*** Opening of PROVIDED ENTRIES ***

/-- A debit that a purse covers with something to spare sets nothing but the two purses (R294). -/
theorem State.debit_covered (s : State) (units bytes : Nat) (hr : s.g.resting = false) (hi : units < s.g.ipurse)
    (hm : bytes < s.g.mpurse) :
    s.debit units bytes = { s with g := { s.g with ipurse := s.g.ipurse - units, mpurse := s.g.mpurse - bytes } } := by
  have h := State.le_funds { s with g := { s.g with ipurse := s.g.ipurse - units, mpurse := s.g.mpurse - bytes } }
    { s.g with ipurse := s.g.ipurse - units, mpurse := s.g.mpurse - bytes } hr
  have h1 := fun was => runsOut_false units was s.g.ipurse _ (Nat.ne_of_gt (Nat.lt_of_lt_of_le (Nat.sub_pos_of_lt hi) h.1)) (Nat.le_of_lt hi)
  have h2 := fun was => runsOut_false bytes was s.g.mpurse _ (Nat.ne_of_gt (Nat.lt_of_lt_of_le (Nat.sub_pos_of_lt hm) h.2)) (Nat.le_of_lt hm)
  simp only [State.debit]
  rw [if_neg (by simp [hr] : ¬ s.g.resting = true), if_neg (by simp [hr] : ¬ s.g.resting = true)]
  exact if_neg (by rw [h1, h2]; simp)

/-- Giving back what was set aside touches purses and grace counters (R181, R297). -/
theorem Workgroup.giveBack_frame (g : Workgroup) (r : Option (Bool × Nat × Nat)) :
    ∃ i m u b h, g.giveBack r = { g with ipurse := i, mpurse := m, graceUnits := u, graceBytes := b, heldPurses := h } := by
  simp only [Workgroup.giveBack]
  split
  · exact ⟨g.ipurse, g.mpurse, g.graceUnits, g.graceBytes, g.heldPurses, rfl⟩
  · exact ⟨g.ipurse, g.mpurse, _, _, g.heldPurses, rfl⟩
  · split
    · exact ⟨g.ipurse, g.mpurse, g.graceUnits, g.graceBytes, _, rfl⟩
    · exact ⟨_, _, g.graceUnits, g.graceBytes, g.heldPurses, rfl⟩

/-- The end of a charge that was set aside touches the warp's and its frame's reservation, the purses and the grace counters. -/
theorem State.unreserve_frame (s : State) :
    ∃ f i m u b h, s.unreserve =
      { s with
        w := { s.w with res := none, frame := f }
        g := { s.g with ipurse := i, mpurse := m, graceUnits := u, graceBytes := b, heldPurses := h } } := by
  obtain ⟨i, m, u, b, h, hg⟩ := s.g.giveBack_frame s.w.res
  simp only [State.unreserve]
  split
  · obtain ⟨i', m', u', b', h', hg'⟩ := (s.g.giveBack s.w.res).giveBack_frame (s.w.frame.bind (fun f => f.res))
    exact ⟨_, i', m', u', b', h', by rw [hg', hg]⟩
  · exact ⟨s.w.frame, i, m, u, b, h, by rw [hg]⟩

/-- With nothing set aside, there is nothing to give back. -/
theorem State.unreserve_none (s : State) (h : s.w.res = none) (hf : ∀ f, s.w.frame = some f → f.res = none) : s.unreserve = s := by
  have hg : s.g.giveBack none = s.g := rfl
  have hw : ({ s.w with res := none } : Warp) = s.w := by rw [← h]
  simp only [State.unreserve, h, hg]
  split
  · cases hfr : s.w.frame with
    | none =>
      have : ({ s.w with res := none, frame := none } : Warp) = s.w := by rw [← h, ← hfr]
      simp [Option.map, Option.bind, hg, this]
    | some f =>
      have hr := hf f hfr
      have h1 : ({ f with res := none } : Frame) = f := by rw [← hr]
      have : ({ s.w with res := none, frame := some f } : Warp) = s.w := by rw [← h, ← hfr]
      simp [Option.map, Option.bind, hr, hg, h1, this]
  · rw [hw]

/-! ## Moving through a clause (R12, R35) -/

/-- Ending a clause changes `lpc`, the resting mark and the clause; a warp of which every lane rests leaves the active set (R291). -/
theorem Warp.endClause_frame (w : Warp) :
    ∃ l r c a x y z, w.endClause = { w with lpc := l, resting := r, cl := c, active := a, loopLo := x, loopHi := y, loopWords := z } := by
  simp only [Warp.endClause]
  split
  · exact ⟨w.lpc, w.resting, w.cl, w.active, w.loopLo, w.loopHi, w.loopWords, rfl⟩
  · split
    · exact ⟨_, _, none, false, 0, 0, [], rfl⟩
    · exact ⟨_, _, none, w.active, w.loopLo, w.loopHi, w.loopWords, rfl⟩

/-- Filling the loop buffer changes the buffer alone (R135). -/
theorem State.fillLoop_frame (s : State) (lo hi : Nat) :
    ∃ a b c, s.fillLoop lo hi = { s with w := { s.w with loopLo := a, loopHi := b, loopWords := c } } := by
  simp only [State.fillLoop]
  split
  · exact ⟨s.w.loopLo, s.w.loopHi, s.w.loopWords, rfl⟩
  · exact ⟨_, _, _, rfl⟩

/-- So does what a clause's transfer fills. -/
theorem State.fillDue_frame (s : State) (c : Clause) :
    ∃ x y z, s.fillDue c = { s with w := { s.w with loopLo := x, loopHi := y, loopWords := z } } := by
  simp only [State.fillDue]
  split
  · exact s.fillLoop_frame _ _
  · exact ⟨s.w.loopLo, s.w.loopHi, s.w.loopWords, rfl⟩

/-- Closing a clause changes of the warp its `lpc`, resting mark and clause, its loop buffer and place in the active set, and what is set aside;
of the workgroup, what is given back, and spawn memory, which takes the records of lanes that leave by BRA.SPLIT. Nothing of any register, and
nothing of memory. -/
theorem State.closeClause_frame (s : State) :
    ∃ l r c a x y z q f i m u b h rs, s.closeClause =
      { s with
        w := { s.w with lpc := l, resting := r, cl := c, active := a, loopLo := x, loopHi := y, loopWords := z, res := q, frame := f }
        g := { s.g with ipurse := i, mpurse := m, graceUnits := u, graceBytes := b, heldPurses := h, spawn := s.g.spawn ++ rs } } := by
  simp only [State.closeClause]
  split
  · exact ⟨s.w.lpc, s.w.resting, s.w.cl, s.w.active, s.w.loopLo, s.w.loopHi, s.w.loopWords, s.w.res, s.w.frame, s.g.ipurse, s.g.mpurse,
      s.g.graceUnits, s.g.graceBytes, s.g.heldPurses, [], by simp⟩
  · rename_i c hc
    split
    · obtain ⟨x, y, z, hs⟩ := s.fillDue_frame c
      rw [hs]
      obtain ⟨l, r, c', a, x', y', z', hw⟩ := Warp.endClause_frame { s.w with loopLo := x, loopHi := y, loopWords := z }
      rw [hw]
      split
      · obtain ⟨f, i, m, u, b, h, hu⟩ := State.unreserve_frame
          { s with
            w := { s.w with lpc := l, resting := r, cl := c', active := a, loopLo := x', loopHi := y', loopWords := z' }
            g := { s.g with spawn := s.g.spawn ++ s.w.leavers c } }
        exact ⟨l, r, c', a, x', y', z', none, f, i, m, u, b, h, s.w.leavers c, hu⟩
      · exact ⟨l, r, c', a, x', y', z', s.w.res, s.w.frame, s.g.ipurse, s.g.mpurse, s.g.graceUnits, s.g.graceBytes, s.g.heldPurses,
          s.w.leavers c, rfl⟩
    · exact ⟨s.w.lpc, s.w.resting, s.w.cl, s.w.active, s.w.loopLo, s.w.loopHi, s.w.loopWords, s.w.res, s.w.frame, s.g.ipurse, s.g.mpurse,
        s.g.graceUnits, s.g.graceBytes, s.g.heldPurses, [], by simp⟩

/-- Where no lane leaves by BRA.SPLIT and nothing is set aside, closing a clause changes the warp alone. -/
theorem State.closeClause_plain (s : State) (h : ∀ c, s.w.cl = some c → c.split = none) (hr : s.w.res = none)
    (hf : ∀ f, s.w.frame = some f → f.res = none) :
    ∃ l r c a x y z, s.closeClause =
      { s with w := { s.w with lpc := l, resting := r, cl := c, active := a, loopLo := x, loopHi := y, loopWords := z } } := by
  simp only [State.closeClause]
  split
  · exact ⟨s.w.lpc, s.w.resting, s.w.cl, s.w.active, s.w.loopLo, s.w.loopHi, s.w.loopWords, rfl⟩
  · rename_i c hc
    split
    · obtain ⟨x, y, z, hs⟩ := s.fillDue_frame c
      rw [hs]
      obtain ⟨l, r, c', a, x', y', z', hw⟩ := Warp.endClause_frame { s.w with loopLo := x, loopHi := y, loopWords := z }
      have hl : s.w.leavers c = [] := by simp [Warp.leavers, h c hc]
      rw [hw, hl, List.append_nil]
      refine ⟨l, r, c', a, x', y', z', ?_⟩
      split
      · exact State.unreserve_none _ hr hf
      · rfl
    · exact ⟨s.w.lpc, s.w.resting, s.w.cl, s.w.active, s.w.loopLo, s.w.loopHi, s.w.loopWords, rfl⟩

/-- Passing an instruction moves the clause on; after any but BRA.SPLIT no lane is about to leave. -/
theorem Warp.advance_frame (w : Warp) (len : Nat) :
    ∃ c, w.advance len = { w with cl := c } ∧ ∀ x, c = some x → x.split = none := by
  simp only [Warp.advance]
  split
  · rename_i h
    exact ⟨w.cl, rfl, by simp [h]⟩
  · exact ⟨_, rfl, by simp⟩

/-- An instruction outside a macro, with no switch marker, retires by moving through its clause: nothing else of the
machine changes, where nothing is set aside for an MX clause. -/
theorem State.retire_plain (s : State) (i : Instr) (o : Ops) (hm : s.w.mac = none) (ho : o.s = false)
    (hi : i.isSplit = false) (hr : s.w.res = none) (hf : ∀ f, s.w.frame = some f → f.res = none) :
    ∃ l r c a x y z, s.retire i o =
      { s with w := { s.w with lpc := l, resting := r, cl := c, active := a, loopLo := x, loopHi := y, loopWords := z } } := by
  obtain ⟨c, h, hc⟩ := s.w.advance_frame i.lenBytes
  unfold State.retire
  split
  · rename_i m hm'
    rw [hm] at hm'
    exact absurd hm' (by simp)
  · simp only [ho, hi, State.modW, h, Bool.false_eq_true, if_false]
    split
    · obtain ⟨l, r, c', a, x, y, z, h'⟩ := State.closeClause_plain { s with w := { s.w with cl := c } } hc hr hf
      exact ⟨l, r, c', a, x, y, z, h'⟩
    · exact ⟨s.w.lpc, s.w.resting, c, s.w.active, s.w.loopLo, s.w.loopHi, s.w.loopWords, rfl⟩

/-- Waiting changes the warp's wait, its place in the active set, its loop buffer and the mark that it was charged. -/
theorem State.stall_frame (s : State) (x : Wait) :
    ∃ c, s.stall x = { s with w := { (s.w.park x) with cl := c } } := ⟨_, rfl⟩

/-! ## Exceptions (R300 to R308) -/

/-- A walk that must first ask a home is no exception: the warp waits for the answer (R309). -/
theorem State.raiseRec_walk (s : State) (r : TrapRec) (h : r.cause = .walkWait) :
    s.raiseRec r = { s with w := s.w.park (.walk r.addr.toNat) } := by
  simp only [State.raiseRec, h, if_true]

/-- A cause that goes to the warp's handler is delivered there. -/
theorem State.raiseRec_handler (s : State) (r : TrapRec) (hw : r.cause ≠ .walkWait) (h : r.cause.toHost = false) :
    s.raiseRec r = s.deliver r := by
  simp only [State.raiseRec, h, hw]
  simp

/-- A host-destined cause parks the warp on a token, whether or not the fault buffer has a free entry (R304, R310). -/
theorem State.raiseRec_host (s : State) (r : TrapRec) (hw : r.cause ≠ .walkWait) (h : r.cause.toHost = true) :
    (s.raiseRec r).w = { s.w.park (.token (s.parkFault (.warp s.warpId) r.addrs (s.warpRecord r)).2) with trap := some r } := by
  have hp : (s.parkFault (.warp s.warpId) r.addrs (s.warpRecord r)).1.w = s.w := by
    simp only [State.parkFault]
    split <;> rfl
  simp only [State.raiseRec, h, hw, if_false, if_true]
  rw [← hp]

/-- A trap delivered to a warp with a handler, outside it and with nothing outstanding, enters it at once (R302). -/
theorem State.deliver_enters (s : State) (r : TrapRec) (ht : s.g.tvec ≠ lpcExited) (hf : s.w.frame = none)
    (ha : s.w.awaits (fun o => o.hasDest) = false) : s.deliver r = { s with w := s.w.enterHandler r s.g.tvec } := by
  simp only [State.deliver, hf, ha]
  simp [ht]

/-- A trap without a handler, or inside one, is fatal to the grid (R308). -/
theorem State.deliver_fatal (s : State) (r : TrapRec) (h : s.g.tvec = lpcExited ∨ s.w.frame.isSome = true) :
    s.deliver r = s.fatal 3 := by
  simp only [State.deliver]
  rcases h with h | h <;> simp [h]

/-- Entering the handler saves the frame and writes the trap block; the warp is in its handler. -/
theorem Warp.enterHandler_frame_isSome (w : Warp) (r : TrapRec) (tvec : Word) :
    (w.enterHandler r tvec).frame.isSome = true ∧ (w.enterHandler r tvec).trap = none ∧ (w.enterHandler r tvec).cl = none :=
  ⟨rfl, rfl, rfl⟩

/-- The return from a trap that no clause resumes and no failure follows touches the warp whose turn it is, and what is given back to its
workgroup (R181, R307). -/
theorem State.returnTrap_frame (s : State) (fr : Frame) (hf : s.w.frame = some fr) (hp : fr.pend = []) (hc : fr.cl = none) :
    ∃ w i m u b h, s.returnTrap =
      { s with w := w, g := { s.g with ipurse := i, mpurse := m, graceUnits := u, graceBytes := b, heldPurses := h } } := by
  obtain ⟨f, i, m, u, b, h, hu⟩ := s.unreserve_frame
  have hfr : ∃ r, s.unreserve.w.frame = some { fr with res := r } := by
    simp only [State.unreserve]
    split
    · exact ⟨none, by simp [hf]⟩
    · exact ⟨fr.res, hf⟩
  obtain ⟨r, hfr⟩ := hfr
  simp only [State.returnTrap]
  split
  · rename_i h0
    rw [hfr] at h0
    cases h0
  · rename_i f' h0
    rw [hfr] at h0
    cases h0
    simp only [hc, hp, Option.isSome_none, Bool.false_eq_true, if_false]
    obtain ⟨f2, i2, m2, u2, b2, h2, hu2⟩ := State.unreserve_frame { s.unreserve with w := { s.unreserve.w with
      lpc := s.unreserve.w.live.toList.foldl (fun m i => FMap.put m lpcExited i (FMap.get fr.lpc lpcExited i)) s.unreserve.w.lpc
      preds := fr.preds, cl := none, mac := none, frame := none, tb := {}, res := r
      pendFails := [], wait := .none, loopLo := 0, loopHi := 0, loopWords := [] } }
    rw [hu2, hu]
    exact ⟨_, i2, m2, u2, b2, h2, rfl⟩

/-! ## Whose turn it is -/

/-- The workgroup whose turn it is keeps it. -/
theorem State.focusWg_self (s : State) (n : Nat) (h : s.g.serial = n) : s.focusWg n = s := by
  simp only [State.focusWg, h, if_true]

/-- The warp whose turn it is keeps it. -/
theorem State.focusWarp_self (s : State) (id : WarpId) (hg : s.g.serial = id.wg) (hp : s.w.present = true) (hw : s.w.wg = id.wg)
    (hi : s.w.wid = id.wid) : s.focusWarp id = s := by
  simp only [State.focusWarp, State.focusWg_self s id.wg hg, hp, hw, hi]
  simp

/-- Changing whose turn it is touches only who holds it and the lists of the others. -/
theorem State.focusWg_frame (s : State) (n : Nat) :
    ∃ w g ws gs, s.focusWg n = { s with w := w, g := g, warps := ws, wgs := gs } := by
  simp only [State.focusWg]
  split
  · exact ⟨s.w, s.g, s.warps, s.wgs, rfl⟩
  · split
    · exact ⟨_, s.g, _, s.wgs, rfl⟩
    · exact ⟨_, _, _, _, rfl⟩

/-- The same of a warp's turn. -/
theorem State.focusWarp_frame (s : State) (id : WarpId) :
    ∃ w g ws gs, s.focusWarp id = { s with w := w, g := g, warps := ws, wgs := gs } := by
  obtain ⟨w, g, ws, gs, h⟩ := s.focusWg_frame id.wg
  simp only [State.focusWarp, h]
  split
  · exact ⟨w, g, ws, gs, rfl⟩
  · split
    · exact ⟨_, g, _, gs, rfl⟩
    · exact ⟨_, g, _, gs, rfl⟩

/-! ## The abort of a grid (R317) -/

/-- A killed warp has no live lane's offset left and waits for nothing. -/
theorem Warp.kill_wait (w : Warp) : w.kill.wait = .none ∧ w.kill.lpc = [] ∧ w.kill.res = none := ⟨rfl, rfl, rfl⟩

/-- What a killed warp still has under way awaits its replies, and writes no register (R316). -/
theorem Warp.kill_outs (w : Warp) : ∀ o ∈ w.kill.outs, ∃ p ∈ w.outs, o = p.discarded ∧ p.waiting ≠ 0 := by
  intro o ho
  simp only [Warp.kill, List.mem_map, List.mem_filter, Bool.and_eq_true, bne_iff_ne, ne_eq] at ho
  obtain ⟨p, ⟨hp, hw, _⟩, rfl⟩ := ho
  exact ⟨p, hp, rfl, hw⟩

end Sys2Proof.Machine
end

*** Close of PROVIDED ENTRIES ***

[DIRECTIONS] Nothing but the lines from the start of the data above through the line with "have h1 := fun" should appear in your answer, copied exactly.

[THE ANSWER]
/-- A debit that a purse covers with something to spare sets nothing but the two purses (R294). -/
theorem State.debit_covered (s : State) (units bytes : Nat) (hr : s.g.resting = false) (hi : units < s.g.ipurse)
    (hm : bytes < s.g.mpurse) :
    s.debit units bytes = { s with g := { s.g with ipurse := s.g.ipurse - units, mpurse := s.g.mpurse - bytes } } := by
  have h := State.le_funds { s with g := { s.g with ipurse := s.g.ipurse - units, mpurse := s.g.mpurse - bytes } }
    { s.g with ipurse := s.g.ipurse - units, mpurse := s.g.mpurse - bytes } hr
  have h1 := fun was => runsOut_false units was s.g.ipurse _ (Nat.ne_of_gt (Nat.lt_of_lt_of_le (Nat.sub_pos_of_lt hi) h.1)) (Nat.le_of_lt hi)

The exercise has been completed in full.